-- ==== Sys2Proof/Tests/Slice0.lean ====
section
/-!
SUPPORT. Tests: the checks of WellFormed on ill-formed terms, decoding of words written out from the
spec's encodings, one step on vectors of 95_test_vectors.md, and for every statement with hypotheses
states and operands that meet them.
-/

namespace Sys2Proof.Tests

open Sys2Proof.Machine

/-! ### WellFormed refuses what no encoding stands for -/

/-- `cccc` = 0000 with `rr` not 00 (30_encoding.md R63). -/
theorem test_wf_condition : (Instr.addXYZ ⟨.al, .cc1⟩ .r0 .r1 .r2).wf = false := by decide

/-- A defined word written as a reserved one: `add r0,r1,r2`. -/
theorem test_wf_reserved : (Instr.reserved .always 0x40 0 0x0210).wf = false := by decide

/-- A defined half written as a reserved one: `mov r0,r0` (46_compact.md R230). -/
theorem test_wf_reservedCompact : (Instr.reservedCompact 0xA000).wf = false := by decide

/-- A reserved word and a reserved half are well formed (30_encoding.md R79, 46_compact.md R235). -/
theorem test_wf_accepts : (Instr.reserved .always 0x50 0 0x0210).wf = true ∧
    (Instr.reservedCompact 0x8000).wf = true ∧ (Instr.addXYZ ⟨.res7, .cc1⟩ .r0 .r1 .r2).wf = true := by
  decide

/-! ### Decoding -/

/-- The condition `eq` of `cc2`: `cccc` = 0100, `rr` = 10. -/
def eq2 : Cond := ⟨.eq, .cc2⟩

/-- The words of the three-operand arithmetic instructions under the condition `eq` of `cc2`, from 30_encoding.md. -/
theorem test_decode_alu :
    decodeStandard 0x40240321 = .addXYZ eq2 .r1 .r2 .r3 ∧
    decodeStandard 0x41240321 = .subXYZ eq2 .r1 .r2 .r3 ∧
    decodeStandard 0x42240321 = .umulXYZ eq2 .r1 .r2 .r3 ∧
    decodeStandard 0x43240321 = .smulXYZ eq2 .r1 .r2 .r3 ∧
    decodeStandard 0x44240321 = .udivXYZ eq2 .r1 .r2 .r3 ∧
    decodeStandard 0x45240321 = .sdivXYZ eq2 .r1 .r2 .r3 ∧
    decodeStandard 0x46240321 = .rotlXYZ eq2 .r1 .r2 .r3 ∧
    decodeStandard 0x47240321 = .rotrXYZ eq2 .r1 .r2 .r3 ∧
    decodeStandard 0x48240321 = .andXYZ eq2 .r1 .r2 .r3 ∧
    decodeStandard 0x49240321 = .orXYZ eq2 .r1 .r2 .r3 ∧
    decodeStandard 0x4A240321 = .xorXYZ eq2 .r1 .r2 .r3 ∧
    decodeStandard 0x4B240321 = .sarXYZ eq2 .r1 .r2 .r3 ∧
    decodeStandard 0x4C24A521 = .rotlXYN eq2 .r1 .r2 0xA5 ∧
    decodeStandard 0x4D24A521 = .rotrXYN eq2 .r1 .r2 0xA5 ∧
    decodeStandard 0x4E240321 = .shlXYZ eq2 .r1 .r2 .r3 ∧
    decodeStandard 0x4F240321 = .shrXYZ eq2 .r1 .r2 .r3 := by
  decide

/-- The words of the store instructions under the condition `eq` of `cc2`, from 30_encoding.md. -/
theorem test_decode_store :
    decodeStandard 0x6024A521 = .stbXYN eq2 .r1 .r2 0xA5 ∧
    decodeStandard 0x6124A521 = .stbuXYN eq2 .r1 .r2 0xA5 ∧
    decodeStandard 0x62240321 = .stbiXYZ eq2 .r1 .r2 .r3 ∧
    decodeStandard 0x63240321 = .stbuiXYZ eq2 .r1 .r2 .r3 ∧
    decodeStandard 0x6424A521 = .sthXYN eq2 .r1 .r2 0xA5 ∧
    decodeStandard 0x6524A521 = .sthuXYN eq2 .r1 .r2 0xA5 ∧
    decodeStandard 0x66240321 = .sthiXYZ eq2 .r1 .r2 .r3 ∧
    decodeStandard 0x67240321 = .sthuiXYZ eq2 .r1 .r2 .r3 ∧
    decodeStandard 0x6824A521 = .stwXYN eq2 .r1 .r2 0xA5 ∧
    decodeStandard 0x6924A521 = .stwuXYN eq2 .r1 .r2 0xA5 ∧
    decodeStandard 0x6A240321 = .stwiXYZ eq2 .r1 .r2 .r3 ∧
    decodeStandard 0x6B240321 = .stwuiXYZ eq2 .r1 .r2 .r3 := by
  decide

/-- The words of the load instructions under the condition `eq` of `cc2`, from 30_encoding.md. -/
theorem test_decode_load :
    decodeStandard 0x6C24A521 = .lwXYN eq2 .r1 .r2 0xA5 ∧
    decodeStandard 0x6D24A521 = .lwuXYN eq2 .r1 .r2 0xA5 ∧
    decodeStandard 0x6E240321 = .lwiXYZ eq2 .r1 .r2 .r3 ∧
    decodeStandard 0x6F240321 = .lwuiXYZ eq2 .r1 .r2 .r3 ∧
    decodeStandard 0x7024A521 = .lzbXYN eq2 .r1 .r2 0xA5 ∧
    decodeStandard 0x7124A521 = .lzbuXYN eq2 .r1 .r2 0xA5 ∧
    decodeStandard 0x72240321 = .lzbiXYZ eq2 .r1 .r2 .r3 ∧
    decodeStandard 0x73240321 = .lzbuiXYZ eq2 .r1 .r2 .r3 ∧
    decodeStandard 0x7424A521 = .lsbXYN eq2 .r1 .r2 0xA5 ∧
    decodeStandard 0x7524A521 = .lsbuXYN eq2 .r1 .r2 0xA5 ∧
    decodeStandard 0x76240321 = .lsbiXYZ eq2 .r1 .r2 .r3 ∧
    decodeStandard 0x77240321 = .lsbuiXYZ eq2 .r1 .r2 .r3 ∧
    decodeStandard 0x7824A521 = .lzhXYN eq2 .r1 .r2 0xA5 ∧
    decodeStandard 0x7924A521 = .lzhuXYN eq2 .r1 .r2 0xA5 ∧
    decodeStandard 0x7A240321 = .lzhiXYZ eq2 .r1 .r2 .r3 ∧
    decodeStandard 0x7B240321 = .lzhuiXYZ eq2 .r1 .r2 .r3 ∧
    decodeStandard 0x7C24A521 = .lshXYN eq2 .r1 .r2 0xA5 ∧
    decodeStandard 0x7D24A521 = .lshuXYN eq2 .r1 .r2 0xA5 ∧
    decodeStandard 0x7E240321 = .lshiXYZ eq2 .r1 .r2 .r3 ∧
    decodeStandard 0x7F240321 = .lshuiXYZ eq2 .r1 .r2 .r3 := by
  decide

/-- The words of the two-operand instructions under the condition `eq` of `cc2`, from 30_encoding.md. -/
theorem test_decode_two :
    decodeStandard 0x20240021 = .movXY eq2 .r1 .r2 ∧
    decodeStandard 0x21240021 = .swpXY eq2 .r1 .r2 ∧
    decodeStandard 0x22240021 = .notXY eq2 .r1 .r2 ∧
    decodeStandard 0x23240021 = .cmpXY eq2 .r1 .r2 ∧
    decodeStandard 0x24240021 = .sxbXY eq2 .r1 .r2 ∧
    decodeStandard 0x25240021 = .sxwXY eq2 .r1 .r2 ∧
    decodeStandard 0x26240021 = .zxbXY eq2 .r1 .r2 ∧
    decodeStandard 0x27240021 = .zxwXY eq2 .r1 .r2 ∧
    decodeStandard 0x28240021 = .cpr0XY eq2 .r1 .r2 ∧
    decodeStandard 0x29240021 = .cpr1XY eq2 .r1 .r2 ∧
    decodeStandard 0x2A240021 = .cpr2XY eq2 .r1 .r2 ∧
    decodeStandard 0x2B240021 = .cpr3XY eq2 .r1 .r2 ∧
    decodeStandard 0x2C240021 = .mvhhXY eq2 .r1 .r2 ∧
    decodeStandard 0x2D240021 = .mvhlXY eq2 .r1 .r2 ∧
    decodeStandard 0x2E240021 = .mvlhXY eq2 .r1 .r2 ∧
    decodeStandard 0x2F240021 = .mvllXY eq2 .r1 .r2 ∧
    decodeStandard 0x30247C11 = .addXN eq2 .r1 0x7C1 ∧
    decodeStandard 0x31247C11 = .subXN eq2 .r1 0x7C1 ∧
    decodeStandard 0x32240021 = .pushXY eq2 .r1 .r2 ∧
    decodeStandard 0x33240021 = .popXY eq2 .r1 .r2 ∧
    decodeStandard 0x3424002D = .movSspY eq2 .r2 ∧
    decodeStandard 0x3424002F = .movSpcY eq2 .r2 ∧
    decodeStandard 0x352400D1 = .movXSsp eq2 .r1 ∧
    decodeStandard 0x352400F1 = .movXSpc eq2 .r1 := by
  decide

/-- The words of the one-operand instructions under the condition `eq` of `cc2`, from 30_encoding.md. -/
theorem test_decode_one :
    decodeStandard 0x10249234 = .baN eq2 0x9234 ∧
    decodeStandard 0x11249234 = .brN eq2 0x9234 ∧
    decodeStandard 0x14249234 = .callN eq2 0x9234 ∧
    decodeStandard 0x15249234 = .callrN eq2 0x9234 ∧
    decodeStandard 0x16249234 = .fcallN eq2 0x9234 ∧
    decodeStandard 0x17249234 = .fcallrN eq2 0x9234 ∧
    decodeStandard 0x18249234 = .intN eq2 0x9234 ∧
    decodeStandard 0x1A249234 = .lilN eq2 0x9234 ∧
    decodeStandard 0x1B249234 = .lihN eq2 0x9234 := by
  decide

/-- The words of the zero-operand instructions under the condition `eq` of `cc2`, from 30_encoding.md. -/
theorem test_decode_zero :
    decodeStandard 0x08240000 = .ret eq2 ∧
    decodeStandard 0x09240000 = .fret eq2 ∧
    decodeStandard 0x0A240000 = .sleep eq2 ∧
    decodeStandard 0x0B240000 = .rfi eq2 ∧
    decodeStandard 0x0F240000 = .brk eq2 := by
  decide

/-- Reserved standard words: a reserved opcode byte, a nonzero must-be-zero bit, `VV` not 00, a context move
that names no context register, `rr` set under `al` (30_encoding.md R71, R72). -/
theorem test_decode_reserved :
    decodeStandard 0x50000210 = .reserved .always 0x50 0 0x0210 ∧
    decodeStandard 0x40001210 = .reserved .always 0x40 0 0x1210 ∧
    decodeStandard 0x40400210 = .reserved .always 0x40 1 0x0210 ∧
    decodeStandard 0x3400002C = .reserved .always 0x34 0 0x002C ∧
    decodeStandard 0x40100210 = .reserved ⟨.al, .cc1⟩ 0x40 0 0x0210 := by
  decide

/-- Compact halves of each class (46_compact.md R232 to R235), as rows of the opcode table. -/
theorem test_decode_compact :
    decodeTableWord 16 0xC021 = some (.addXYZ .always .r1 .r1 .r2) ∧
    decodeTableWord 16 0xCC21 = some (.rotlXYN .always .r1 .r1 0x02) ∧
    decodeTableWord 16 0xE021 = some (.stbXYN .always .r1 .r2 0) ∧
    decodeTableWord 16 0xE221 = some (.stbiXYZ .always .r1 .r2 .r8) ∧
    decodeTableWord 16 0xA021 = some (.movXY .always .r1 .r2) ∧
    decodeTableWord 16 0x9121 = some (.brN .always 0x0021) ∧
    decodeTableWord 16 0x8800 = some (.reservedCompact 0x8800) := by
  decide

----

- _Exercise description_
Considering only the data above, return the lines in which "with" occurs.

- _Worked solution_
spec's encodings, one step on vectors of 95_test_vectors.md, and for every statement with hypotheses
/-- `cccc` = 0000 with `rr` not 00 (30_encoding.md R63). -/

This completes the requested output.